Study: Customer Service Boosts Stock Price

A study published in January 2006 in Journal of Marketing: "It is possible to beat the market consistently by investing in forms that do well on the ACSI [American Customer Satisfaction Index." Consumerist, which has a pdf copy of the article, explains, "Companies at the top 20% of the the American Customer Satisfaction Index greatly outperformed the the stock market, generating a 40% return."

Interesting. Would it be possible to beat the ASCI's quarterly schedule by ordering your own Net Promoter surveys for selected companies? Is anyone doing this already? Comments? (moderated).

Update: here's a study from London School of Economics that links Net Promoter Score and company (and stock) performance.


  1. This is not precisely what you were asking, but Motley Fool referenced Net Promoter in an article called "Companies You Should Buy Right Now article":

    "What makes a great company?

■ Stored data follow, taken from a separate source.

/-! ### Releases -/

/-- Some error of an operation that holds no register has reached the group. -/
def hasImprecise (g : Group) : Bool := g.cands.any fun k => k.prec == 2 || k.loose

/-- A release: it waits until every earlier access of its group has been acknowledged, takes their errors (R184), and
otherwise goes on (R115, R282). -/
def afterRelease (c : Cur) (eff : State → State) (s : State) : State :=
  let s := s.sendDepotOf c.run.blk c.run.gid
  if !s.acked c.run.blk c.run.gid then holdAt c (.mem true) s
  else if hasImprecise c.grp then (s.endTurn c.run.core c.run.part).deliver c.run.blk c.run.gid
  else eff (s.noteRelease c.run.blk c.run.gid)

/-- A form that carries a release waits as one; any other goes on at once. -/
def ifRelease (c : Cur) (o : Op) (eff : State → State) (s : State) : State :=
  if (relOf o).isSome then afterRelease c eff s else eff s

/-- An operation on scratch, or of an engine, waits for the acquires before it (R283). -/
def afterAcquires (c : Cur) (eff : State → State) (s : State) : State :=
  if s.scrClear c.run.blk c.run.gid then eff s else holdAt c (.mem false) s

/-- An acquire on the core waits for the acquires and releases before it (R283, R284, R297). -/
def asAcquire (c : Cur) (eff : State → State) (s : State) : State :=
  if s.memClear c.run.blk c.run.gid then eff s else holdAt c .acq s

/-! ### Loads (R424) -/

/-- The pieces of some places. -/
def partsOf (s : State) (size : Nat) (ps : List (Nat × DWord)) : List Part :=
  ps.map fun p => { lane := p.1, va := s.resolve p.2, size := size }

/-- A piece served on the core (R114, R208); nothing where it must go to its home. What may not come from the L1, an acquire among
it, waits for the group's releases under way (R284, R297). -/
def State.serve (s : State) (c : Cur) (l1 : Bool) (p : Part) : Option Nat :=
  if !l1 && !(s.relDeps c.run.blk c.run.gid).isEmpty then none
  else
    match s.sideServe c.run.blk c.run.gid p with
    | some v => some v
    | none => if l1 && vaRgn p.va ≤ 5 then s.l1Serve c.blk.core p else none

/-- The effect of a global load whose places are legal: what the core serves is taken at once, the rest is requested.
A gather goes through the depot. -/
def globalLoad (c : Cur) (o : Op) (depot : Bool) (dest : Dest) (ls : Word) (rs : List Nat) (ps : List (Nat × DWord))
    (s : State) : State :=
  let (s, id) := s.fresh
  let deps := s.acqDeps c.run.blk c.run.gid
  let acq := acqOf o
  let parts := partsOf s o.ty.bytes ps
  let hit (p : Part) : Option Nat := if deps.isEmpty then s.serve c (!depot && acq.isNone) p else none
  let rest := parts.filter fun p => (hit p).isNone
  let vals := parts.foldl (fun m p => match hit p with | some v => FMap.put m p.lane (BitVec.ofNat 64 v) | none => m) []
  let s := s.addOp c {
    id := id, site := siteOf s c ls, kind := .load, ty := o.ty, dest := dest, left := (linesOf rest).length, vals := vals } rs
  let f (r : Req) : Req := { r with ty := o.ty, deps := deps, acq := acq, fill := !depot && vaRgn r.line ≤ 5 }
  let s := if depot then s.depotAll c id .load rest f
    else (s.countMany 0x0006 ((linesOf rest).filter fun l => vaRgn l ≤ 5).length (c.blk.core / 64) (c.blk.core / 4)
      c.blk.core).sendLines c id .load rest f
  if rest.isEmpty then acquired c acq s else s

/-- The bytes of a scratch piece. -/
def State.scrRead (s : State) (b : Block) (off : DWord) (size : Nat) : Nat :=
  s.fab.mem.num (spaceKey (scratchSpace b.core) (scrPlace b off).toNat) size

/-- The effect of a scratch load: at the array at once, or behind the acquires before it (R207, R283). `ps` gives the
key a value is kept under, and its offset. -/
def scratchLoad (c : Cur) (o : Op) (size : Nat) (dest : Dest) (ls : Word) (rs : List Nat) (ps : List (Nat × DWord))
    (s : State) : State :=
  let (s, id) := s.fresh
  let acq := scrScope (acqOf o)
  let clear := if acq.isSome then s.memClear c.run.blk c.run.gid else s.scrClear c.run.blk c.run.gid
  let vals := if clear then
      ps.foldl (fun m p => FMap.put m p.1 (BitVec.ofNat 64 (s.scrRead c.blk p.2 size))) [] else []
  let s := s.addOp c {
    id := id, site := siteOf s c ls, kind := .load, ty := o.ty, dest := dest, left := if clear then 0 else 1, vals := vals } rs
  if clear then acquired c acq s
  else (s.send {
    id := 0, kind := .load, core := c.blk.core, who := .group c.run.blk c.run.gid id, line := 0, scr := true
    parts := ps.map fun p => { lane := p.1, va := scrPlace c.blk p.2, size := size }
    deps := s.acqDeps c.run.blk c.run.gid, acq := acq, srcid := groupSrc c.blk c.grp, pc := c.path.pc }).1

/-- LD and GATH (R424). -/
def execLoad (opc : BitVec 10) (depot : Bool) (o : Op) (s : State) : Host.Outcome State Fault Refusal :=
  issuePlain opc o s
    (fun c =>
      let ps := lanePlaces s c o (activeLanes s c o)
      readLast s c o (placeFaults c (inScratch o) o.ty.bytes o.ty.bytes ps) (scrUncorr s c (inScratch o) o.ty.bytes ps))
    fun c s =>
      let ls := activeLanes s c o
      let ps := lanePlaces s c o ls
      let rs := faceDests s c o ls
      let dest : Dest := .vec o.d.toNat (setY o).d.toNat
      if ls = 0 then s
      else if inScratch o then scratchLoad c o o.ty.bytes dest ls rs ps s
      else
        match badPlaces ps with
        | [] => globalLoad c o depot dest ls rs ps s
        | bad => badAddress c bad rs s

/-- LD (R424). -/
def execLd (o : Op) (s : State) : Host.Outcome State Fault Refusal := execLoad 0x180 false o s
/-- GATH (R424). -/
def execGath (o : Op) (s : State) : Host.Outcome State Fault Refusal := execLoad 0x182 true o s

/-- The one place LDU reads: that of its lowest active lane, kept under key 0 (R424). -/
def lduPlace (s : State) (c : Cur) (o : Op) : List (Nat × DWord) :=
  match lowest (activeLanes s c o) with
  | some l => (lanePlaces s c o (1#32 <<< l)).map fun p => (l, p.2)
  | none => []

/-- A check of the one place every active lane shares fails for them all (R186). -/
def allLanes (s : State) (c : Cur) (o : Op) (fs : List FaultInfo) : List FaultInfo :=
  fs.map fun f => { f with lanes := activeLanes s c o }

/-- MISALIGN and SCRBOUND of LDU (R421). -/
def lduFaults (s : State) (c : Cur) (o : Op) : List FaultInfo :=
  allLanes s c o (placeFaults c (inScratch o) o.ty.bytes o.ty.bytes (lduPlace s c o))

/-- LDU (R424): one read, for a uniform register or every active lane of a general one. -/
def execLdu (o : Op) (s : State) : Host.Outcome State Fault Refusal :=
  issuePlain 0x185 o s
    (fun c => readLast s c o (shapeFaults s c 0x185 o none ++ lduFaults s c o) (allLanes s c o
      (scrUncorr s c (inScratch o) o.ty.bytes (lduPlace s c o))))
    fun c s =>
      let ls := activeLanes s c o
      let ps := lduPlace s c o
      let rs := destRegs o.ty.is64 o.d
      let dest : Dest := if isUni o.d then .uni (o.d.toNat - 0xA0) else .all o.d.toNat
      if ls = 0 then s
      else if inScratch o then scratchLoad c o o.ty.bytes dest ls rs ps s
      else
        match badPlaces ps with
        | [] => globalLoad c o false dest ls rs ps s
        | p :: _ => badAddress c ((lanesOf ls).map fun l => (l, p.2)) rs s

/-! ### Stores (R425) -/

/-- The element bits lane l stores: the data register's, or the pair's (R233, R420). -/
def storeData (c : Cur) (o : Op) (x : OpSet) (l : Nat) : DWord :=
  if o.ty.is64 then pairVal c x.d l else (laneVal c x.d l).setWidth 64

/-- The pieces of a store, in ascending lane order, so that the highest lane's value is the last written (R207, R425). -/
def storeParts (s : State) (c : Cur) (o : Op) (ps : List (Nat × DWord)) : List Part :=
  ps.map fun p => { lane := p.1, va := s.resolve p.2, size := o.ty.bytes, data := storeData c o (setFor s c o p.1) p.1 }

/-- The bytes of a piece in an executable page, as fetches read them now: by address. -/
def State.codeBytes (s : State) (core : Nat) (p : Part) : List (Nat × Byte) :=
  let line := lineOf p.va
  let bytes (bs : List Byte) : List (Nat × Byte) := (List.range p.size).map fun i => (p.va.toNat + i, bs.getD i 0)
  match s.l1? core line with
  | some l => bytes (l.data.drop (p.va.toNat - line.toNat))
  | none =>
    if !s.isOwn p.va || 5 < vaRgn p.va then []
    else
      match s.check (homeOf p.va) .fetch p.va with
      | .ok key _ _ _ _ => bytes (s.fab.mem.bytes key p.size)
      | _ => []

/-- Before a group's own stores to executable pages: what its fetches go on reading there (R341, log entry 119). A store to a line that is
neither in the L1 nor homed in this package notes nothing. -/
def State.noteCode (s : State) (c : Cur) (ps : List Part) : State :=
  let old := ps.flatMap (s.codeBytes c.blk.core)
  s.modCur c fun g => { g with codeOld := old.foldl (fun m x =>
    if (FMap.get none m x.1).isSome then m else FMap.set none m x.1 (some x.2)) g.codeOld }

That's the rub. There can be a lot of ways to measure greatness. eBay (Nasdaq: EBAY) and Southwest Airlines (NYSE: LUV), for example, have high net promoter scores."

    Here is a link to the article:

  2. Very interesting blog. An investment strategy based on NPS won't work. In fact, look closely at the London School of Economics paper. They measure revenue growth in 2004 and then did a study in the summer of 2005 to measure NPS. A major flaw in their research. If anything, the best assumption you could come up with is that revenue growth drives NPS.

    How could you use data like that in an investment strategy. If that is the best data they can come up with, that tells us a lot.

    There is enormous financial evidence published on the predictive capabilities of the ACSI.